The only thing I have heard about this is a tiny news snippet on Triple J news this morning. Hardly comprehensive.

smilesr 8:45 am 17 Dec 09

Err, why has it taken so long for this to happen? Nearly 7 years from the 2003 fires.

Tezza 7:13 am 17 Dec 09

Pre-paid mobile phones are included in the new alert system. The message will be sent to the address given to the provide when the phone is activated.

Thoroughly Smashed 4:16 pm 16 Dec 09

Bluenomi said :

It also doesn’t get sent to pre paid mobiles. I suspect it is because of the billing address issue but considering you have to provide an address to get one you think they could get it to work.

Does anyone know if the television alerts cover foxtel or only free to air channels?

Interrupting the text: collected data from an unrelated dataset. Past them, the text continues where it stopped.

-- ==== Sys2Proof/Machine/Core.lean ====
section
/-! DEFINITION. The machine as the host sees it. -/

/-- The machine: its state, its step and its state after reset. -/
def Sys2Proof.core : Host.Core := { State := Sys2Proof.Machine.State, Fault := Sys2Proof.Machine.Fault, Refusal := Sys2Proof.Machine.Refusal, step := Sys2Proof.Machine.step, reset := Sys2Proof.Machine.State.reset }
end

Cause as a person who mostly watches foxtel with no home phone and a pre paid mobile and only listens to the radio sometimes in the car, I’m unlikely to get any warning…

Never fear! You probably will notice everyone else running around like a headless chicken.

Bluenomi 3:47 pm 16 Dec 09

It also doesn’t get sent to pre paid mobiles. I suspect it is because of the billing address issue but considering you have to provide an address to get one you think they could get it to work.

Does anyone know if the television alerts cover foxtel or only free to air channels? Cause as a person who mostly watches foxtel with no home phone and a pre paid mobile and only listens to the radio sometimes in the car, I’m unlikely to get any warning…

Swaggie 3:03 pm 16 Dec 09

and what makes you think they’ll hear the phone ring over the din from the air conditioning and tv ssa? : ) Anyone who didn’t have the common sense to know there was something wrong on that Saturday in 03 is scarcely likely to be saved by a phone call -cant do any harm to try I guess but then they’ll be asking for the government to pay for a taxi to come and take them to safety…

RAGD 10:30 am 16 Dec 09

Like most of these type of systems, you can not get the message out to every single person. You can dig deeper and say, people’s mobile might be turned off, out of battery, no service, on silent, people might already be on the phone, etc..

This new system is an addition to the already existing communication plans. Any thing that makes the current system better is a good thing.

s-s-a 8:19 am 16 Dec 09

Despite the flaws, it’s better than a poke in the eye with a blunt stick.

If it will prevent just one instance of people sitting inside with the a/c and telly on, completely oblivious to what is going on outside until the house is actually on fire (this did happen in Duffy in January 2003, to more than one household) then it’s a good thing.

tommy 7:55 am 16 Dec 09

There’s a bit of a design flaw with this system:

1. if you are in an organisation which has internal phone numbers which are not accessible from the carrier networks, you won’t get a call
2. if you are in an organisation which has lots of externally available phone numbers but only have 30 or so ISDN channels (eg most government departments), when ESA do their mass call your ISDN service will be congested (won’t even be able to call 000 while this happens).

Oddly they are targeting mobiles based on billing address – which also means that multi-state companies which single bill (in another state other than the ACT – or even a different suburb) won’t be contacted. Telstra has a product whereby it can contact mobile services (ie their own) based on their geographical location.